“A Backdoor Effort” to Revive Texas’ Century-Old Abortion Law

Abortion legislation moving through the Texas Legislature would give the attorney general power to enforce a pre-Roe law that could criminalize pregnant people.

Sophie Novack   |    May 6, 2025

Texas State Sen. Bryan Hughes, R-Mineola, leaves a news conference at the Texas Capitol during the 2023 legislative session. (AP Photo/Eric Gay)

In late March, women who had suffered severe pregnancy complications and were forced to leave Texas for care sat in the state Senate chamber and implored Texas lawmakers not to make such situations even worse. Some had previously sued the state over its abortion bans, after being denied needed medical care in Texas. Devastating fetal diagnoses—one woman learned that the fetus was developing without a skull and would not survive, another was told that severe complications with one developing twin threatened her life and the life of her other healthy twin—left some scrambling to get over the state line. 
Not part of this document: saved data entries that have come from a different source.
-- ==== Sys2Proof/Machine/State.lean ====
section
/-! DEFINITION. The state of the CT9620-BI as plain data: the register fields, the hidden state behind them,
the Time Core, the units, the host interface, the trouble log and the counters, the tables of the services,
host memory, what the engine has put out, and the queue of commands that wait. -/

namespace Sys2Proof.Machine

/-! ## Registers -/

/-- The access codes of R13. -/
inductive Acc where
  | ro | rw | w1c | rc | wo
  deriving DecidableEq, Repr

/-- One field of a register word: its address in the window, its place, its reset value, its access code, the
role its write effect needs (R14), whether CONFIG_LOCK leaves it open (R17), whether it is kept through resets
(R21), whether it is signed, and the range outside which a written value becomes the nearer end. -/
structure Fld where
  addr  : Nat
  lo    : Nat
  width : Nat
  reset : Nat
  acc   : Acc
  role  : Option Role := none
  live  : Bool := false
  kept  : Bool := false
  sgn   : Bool := false
  range : Option (Int × Int) := none

/-- The key a field is stored under: its word's address and its lowest bit. -/
def Fld.key (f : Fld) : Nat := f.addr * 32 + f.lo

/-- A register word of the map, or an array of them: base address, strides and counts, the fields of the
instance with given indices, the words its LO read latches (R470), whether it is served from a latch, and
whether its write is staged (R471). -/
structure RegT where
  base    : Nat
  stride1 : Nat
  count1  : Nat
  stride2 : Nat
  count2  : Nat
  fields  : Nat → Nat → List Fld
  latch   : List Nat := []
  latched : Bool := false
  staged  : Bool := false

/-- A single word. -/
def RegT.one (base : Nat) (fs : List Fld) : RegT := ⟨base, 4, 1, 4, 1, fun _ _ => fs, [], false, false⟩

/-- An array of words with one index. -/
def RegT.arr (base stride count : Nat) (fs : Nat → List Fld) : RegT :=
  ⟨base, stride, count, 4, 1, fun n _ => fs n, [], false, false⟩

/-- An array of words with two indices. -/
def RegT.arr2 (base stride1 count1 stride2 count2 : Nat) (fs : Nat → Nat → List Fld) : RegT :=
  ⟨base, stride1, count1, stride2, count2, fs, [], false, false⟩

/-! ## Time -/

/-- A step decided and not yet made (R63): its whole nanoseconds, the rest in units of 2^-52 ns, the TCLK edge of
the decision, and the time bus markers launched after that edge. -/
structure StepPlan where
  whole    : Int
  rest     : Int
  edge     : Nat
  launches : Nat
  deriving DecidableEq, Repr

/-- A leap offer refused (R70): its source (0 host, 1 GNSS), kind (1 announcement, 2 TAI - UTC), sign, L in seconds, and TAI - UTC. -/
structure LeapOffer where
  src  : Nat
  kind : Nat
  sign : Int
  l    : Int
  utc  : Int
  deriving DecidableEq, Repr

/-- The Time Core (R53, R57 to R63): the time in units of 2^-52 ns since the PTP epoch, the time at the edge before, the time advanced by
increments alone (the measure of durations), the TCLK edges counted, RATE_ADJ and RATE_TOTAL in units of 2^-48,
SLEW_REMAIN in units of 2^-52 ns, whether the slew was reduced at the last edge, the step that waits; the model's
rate r_m of the lap (R101), the sums over the edges of 25 × r_m and of 25 × RATE_ADJ, the departure from the shadow
since its anchor (R101), B_slew (R497), whether B_slew became 0 at an edge and 0x002D has not been raised, and the distinct leap
offers refused (R70). -/
structure TimeCore where
  time    : Nat
  prev    : Nat
  run     : Nat
  edges   : Nat
  rateAdj : Int
  rt      : Int
  slew    : Int
  reduced : Bool
  plan    : Option StepPlan
  ref     : Int
  refSum  : Int
  adjSum  : Int
  dep     : Int
  bSlew   : Int
  bDone   : Bool
  offers  : List LeapOffer
  deriving DecidableEq, Repr

/-! ## Units -/

/-- The five states of R40, in the order of their codes in R411. -/
inductive UnitSt where
  | absent | disabled | enabled | fenced | resetting
  deriving DecidableEq, Repr

/-- One unit: its state, the fault cause of its last fence (R38), how many times running it was fenced within
1 s of UNIT_RESET_DONE (R46), the instant of its last UNIT_RESET_DONE, the level that fenced it (its own HID, or
the region's or die's), and the faults that wait. -/
structure UnitRec where
  st       : UnitSt
  cause    : Nat
  repeats  : Nat
  resetAt  : Option Nat
  fencedBy : Nat
  deriving DecidableEq, Repr

/-! ## Events, the trouble log, the counters -/

/-- One data item of an event: its size in bytes and its value (R375). -/
structure Item where
  size : Nat
  val  : Nat
  deriving DecidableEq, Repr

/-- The severities of R378. -/
inductive Sev where
  | info | warning | error | critical
  deriving DecidableEq, Repr

/-- An event as it is logged and recorded (R378, R420): sequence number, instant, code, unit, severity, side and
remoteness, role, TEB and traceability, data. -/
structure LogEntry where
  seq    : Nat
  ns     : Nat
  frac   : Nat
  code   : Nat
  hid    : Nat
  sev    : Sev
  side   : Nat
  remote : Bool
  role   : Nat
  teb    : Nat
  trace  : Nat
  items  : List Item
  deriving DecidableEq, Repr

/-- The trouble log (R419 to R422): its entries newest first, the next SEQ, the overwrites, the keeper's copy of
the last entries, and the entries kept from the run before. -/
structure Log where
  entries : List LogEntry
  nextSeq : Nat
  wraps   : Nat
  keeper  : List LogEntry
  prev    : List LogEntry
  prevOk  : Bool
  deriving DecidableEq, Repr

/-- A record queue of R400 other than the timestamp queues' contents: records held, oldest first. -/
structure EvtQueue where
  recs : List LogEntry
  lost : Nat
  deriving DecidableEq, Repr

/-- The performance counters (R414 to R418), by region × 8 + counter: value and value at the last photo-finish;
by region: saturation bits, elapsed base, elapsed at the last photo-finish, and whether a configuration changed
since the last dump; the words that came to the dump engine poisoned for the next dump, by address (R399). -/
structure Pmc where
  cnt     : AMap Nat Nat
  snap    : AMap Nat Nat
  sat     : AMap Nat Nat
  base    : AMap Nat Nat
  elSnap  : AMap Nat Nat
  changed : List Nat
  bad     : List Nat := []
  deriving DecidableEq, Repr

/-- A snapshot trigger that waits: the instant in units of 2^-16 ns, its source bit, the compare unit, the event
code, the command that asked, its address, and whether a step stands with it, for STEPPED (R63, R408). -/
structure PfTrig where
  at16 : Nat
  src  : Nat
  cmp  : Nat
  code : Nat
  cmd  : Option Ctx
  addr : Nat
  stepped : Bool
  deriving DecidableEq, Repr

/-- One snapshot record (R411) as its header and content words. -/
structure PfRec where
  hid     : Nat
  flags   : Nat
  st      : UnitSt
  seq     : Nat
  at16    : Nat
  content : List Nat
  deriving DecidableEq, Repr

/-- The photo-finish network (R407 to R413): triggers that wait, the snapshot memory, the units that have not
latched yet, the contents of fenced units at their fencing (R49), the flags behind PF_STATUS, the trigger in hand, and the words of its
records that arrive poisoned, by HID and number (R399). -/
structure Pf where
  trigs   : List PfTrig
  recs    : List PfRec
  unlatched : List Nat
  frozen  : AMap Nat (List Nat)
  busy    : Bool
  held    : Bool
  current : Option PfTrig
  bad     : List (Nat × Nat) := []
  deriving DecidableEq, Repr

/-! ## Host interface -/

/-- A ring command fetched and not completed (R381, R383). `arg` is what its running form waits on; a withheld
completion carries status, data, the journal sequence number it waits for, and the running instant since when (R341). -/
structure InFlight where
  ctx      : Ctx
  op       : Nat
  role     : Nat
  started  : Bool
  arg      : List Nat
  withheld : Option (Nat × Nat × Nat × Nat)
  deriving DecidableEq, Repr

/-- A completion (R377): ring, tag, status, data, and whether ABORT ended the command. -/
structure Done where
  ring    : Nat
  tag     : Nat
  status  : Nat
  data    : Nat
  byAbort : Bool
  deriving DecidableEq, Repr

/-- A completion that waits for D0, with the ring it goes to and its IRQ (R359). -/
structure HeldCpl where
  cpl  : Nat
  done : Done
  irq  : Bool
  deriving DecidableEq, Repr

/-- The host interface's hidden state: indices of the status block and of the doorbell block by ring, commands
in flight oldest first, completions newest first, entries written and not yet signalled by ring, vectors that
wait for the next status-block write, masked vectors and their pending bits, whether the status block is due,
its sequence number, and the words latched and staged by initiator class. -/
structure Hif where
  engIdx    : AMap Nat Nat
  hostIdx   : AMap Nat Nat
  inflight  : List InFlight
  done      : List Done
  unsignal  : AMap Nat Nat
  toSignal  : List Nat
  masked    : List Nat
  pbits     : List Nat
  stDirty   : Bool
  stSeq     : Nat
  pollEvery : Nat
  idlePolls : Nat
  latches   : AMap Nat Nat
  staged    : AMap Nat Nat
  hostUp    : Bool
  lastReset : Nat
  discards  : Nat
  rdata     : Nat
  d3hot     : Bool
  waiting   : List HeldCpl
  deriving DecidableEq, Repr

/-! ## Roles -/

/-- An open session (R435 to R438). -/
structure Session where
  role   : Nat
  ring   : Nat
  openAt : Nat
  lastAt : Nat
  deriving DecidableEq, Repr
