-- ==== Sys2Proof/Machine/RegMap.lean ====
section
/-! DEFINITION. The register map: one definition per field of every register the spec's field maps give
(address in the 16 MiB window, bit position, width, reset value, access code, role, range), named by the
spec's register and field names, and one table row per register word.
An index argument is the instance number the spec's table counts (lane, port, group, entry); a second one
is the inner index. A field whose reset column reads fused or board record reads an uninterpreted constant
of Config (R498); one whose column reads kept starts at the value of a new part (log entry 3). -/

namespace Sys2Proof.Machine

namespace Reg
But instead of expanding medical exceptions to the state’s abortion bans in order to protect people in these circumstances, the women said, measures being pushed by Texas Republicans threatened to further criminalize them and their loved ones. 

The senators had been hearing testimony on abortion legislation, including a bill that purported to clarify the narrow medical exceptions in Texas abortion bans, following reports of deadly delays in care due to the vague language and penalties of up to life in prison for doctors who violate them. For weeks, that bill, Senate Bill 31, dominated advocacy efforts and headlines. This was in part because the bipartisan measure, deemed a priority bill by even the staunchest anti-abortion lawmakers, contained what some called a “Trojan Horse” provision: By including an early 20th-century, pre-Roe abortion law among the several abortion bans that SB 31 amended, critics said the bill could help resurrect the century-old abortion ban that would allow for criminalizing pregnant people seeking abortions, along with anyone who helps them get the procedure, even if it’s out of state. Eventually, the bill’s authors agreed to add language clarifying that the legislation was neutral on this issue, and it passed the Texas Senate last week. 

Yet Texas Republicans have at the same time been pushing forward another sweeping anti-abortion bill, Senate Bill 2880, which also includes language that could be used to enforce the same pre-Roe ban, often called the 1925 law. 

“This is a backdoor effort to fully reinstate the 1925 law,” Houston-area Democratic Senator Carol Alvarado said last week, just before SB 2880 also passed the full Senate. “It is a vote to criminalize women, trap them within the borders of Texas, and to threaten anyone who tries to help them, regardless of whether the abortion occurs legally in another state.” This includes situations where the pregnancy is a result of rape or incest, or where the fetus has an anomaly that means it will not survive—none of which are an exception under Texas law. 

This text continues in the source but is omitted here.